How Can I Solve $2x^2+3xy+8y^2\equiv0\pmod{13}$

Question

This problem is on Pg 135 of Adams and Goldstein's "Introduction To Number Theory". They give the answer but they don't show how to solve it.
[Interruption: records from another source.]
@[simp] theorem writeErr_phase (e : Fail) (s : State) : (writeErr e s).phase = s.phase := rfl
@[simp] theorem writeErr_link (e : Fail) (s : State) : (writeErr e s).link = s.link := rfl
@[simp] theorem writeErr_portHeld (e : Fail) (s : State) : (writeErr e s).portHeld = s.portHeld := rfl
@[simp] theorem writeErr_wakeCount (e : Fail) (s : State) : (writeErr e s).wakeCount = s.wakeCount := rfl
@[simp] theorem writeErr_wakeLast (e : Fail) (s : State) : (writeErr e s).wakeLast = s.wakeLast := rfl
@[simp] theorem writeErr_acc (e : Fail) (s : State) : (writeErr e s).acc = s.acc := rfl
@[simp] theorem writeErr_txbuf (e : Fail) (s : State) : (writeErr e s).txbuf = s.txbuf := rfl
@[simp] theorem writeErr_ackByte (e : Fail) (s : State) : (writeErr e s).ackByte = s.ackByte := rfl
@[simp] theorem writeErr_startByte (e : Fail) (s : State) : (writeErr e s).startByte = s.startByte := rfl
@[simp] theorem writeErr_declaredSize (e : Fail) (s : State) : (writeErr e s).declaredSize = s.declaredSize :=
  rfl
@[simp] theorem writeErr_rxbuf (e : Fail) (s : State) : (writeErr e s).rxbuf = s.rxbuf := rfl
@[simp] theorem writeErr_reqKind (e : Fail) (s : State) : (writeErr e s).reqKind = s.reqKind := rfl
@[simp] theorem writeErr_reqAddr (e : Fail) (s : State) : (writeErr e s).reqAddr = s.reqAddr := rfl
@[simp] theorem writeErr_reqSize (e : Fail) (s : State) : (writeErr e s).reqSize = s.reqSize := rfl
@[simp] theorem writeErr_reqData (e : Fail) (s : State) : (writeErr e s).reqData = s.reqData := rfl
@[simp] theorem writeErr_callData (e : Fail) (s : State) : (writeErr e s).callData = s.callData := rfl
@[simp] theorem writeErr_sweepIdx (e : Fail) (s : State) : (writeErr e s).sweepIdx = s.sweepIdx := rfl
@[simp] theorem writeErr_sweepMap (e : Fail) (s : State) : (writeErr e s).sweepMap = s.sweepMap := rfl
@[simp] theorem writeErr_err (e : Fail) (s : State) : (writeErr e s).err = some { fail := e } := rfl
@[simp] theorem writeErr_lastResult (e : Fail) (s : State) : (writeErr e s).lastResult = s.lastResult := rfl
@[simp] theorem writeErr_registry (e : Fail) (s : State) : (writeErr e s).registry = s.registry := rfl
@[simp] theorem writeErr_task (e : Fail) (s : State) : (writeErr e s).task = s.task := rfl
@[simp] theorem writeErr_rsp (e : Fail) (s : State) : (writeErr e s).rsp = s.rsp := rfl
@[simp] theorem writeErr_opResult (e : Fail) (s : State) : (writeErr e s).opResult = s.opResult := rfl
@[simp] theorem writeErr_rxq (e : Fail) (s : State) : (writeErr e s).rxq = s.rxq := rfl
@[simp] theorem writeErr_trace (e : Fail) (s : State) : (writeErr e s).trace = s.trace := rfl
@[simp] theorem writeErr_hostq (e : Fail) (s : State) : (writeErr e s).hostq = s.hostq := rfl
@[simp] theorem writeErr_script (e : Fail) (s : State) : (writeErr e s).script = s.script := rfl
@[simp] theorem writeErr_draws (e : Fail) (s : State) : (writeErr e s).draws = s.draws := rfl
@[simp] theorem writeErr_resetIn (e : Fail) (s : State) : (writeErr e s).resetIn = s.resetIn := rfl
They also treat it as a Diophantine equation,so how can one get from a listing of congruence pairs i.e., $(x,y) =(0,0)$, etc., for all 169 possibilities to a set of parametric equations (which they do give)?

Answer 1

HINT:

If $13|x\iff13|y$

Else $(x,13)=1\iff(y,13)=1$

$$0\equiv2x^2+3xy+8y^2\equiv2(x^2+8xy+4y^2)\iff(x+4y)^2\equiv12y^2\equiv-y^2$$

$$\iff\left(\dfrac{x+4y}y\right)^2\equiv-1$$

Now $(\pm5)^2\equiv-1\pmod{13}\implies\dfrac{x+4y}y\equiv\pm5\pmod{13}$

$\implies x\equiv y$ or $-9y\equiv 4y\equiv x\pmod{13}$

Answer 2

By completing the square, just as you would over the real numbers. Computing modulo $13$, $$\begin{align} 2x^2+3xy+8y^2&\equiv 2(x^2+8xy+4y^2)\equiv2((x+4y)^2+y^2)\\ &\equiv2((x+4y)^2-25y^2)\equiv 2((x+4y)^2-(5y)^2)\\ &\equiv 2(x-y)(x+9y)\equiv2(x-y)(x-4y). \end{align} $$ So the solutions are the $(x,y)$ with $x\equiv y$ or $x\equiv 4y\pmod{13}$.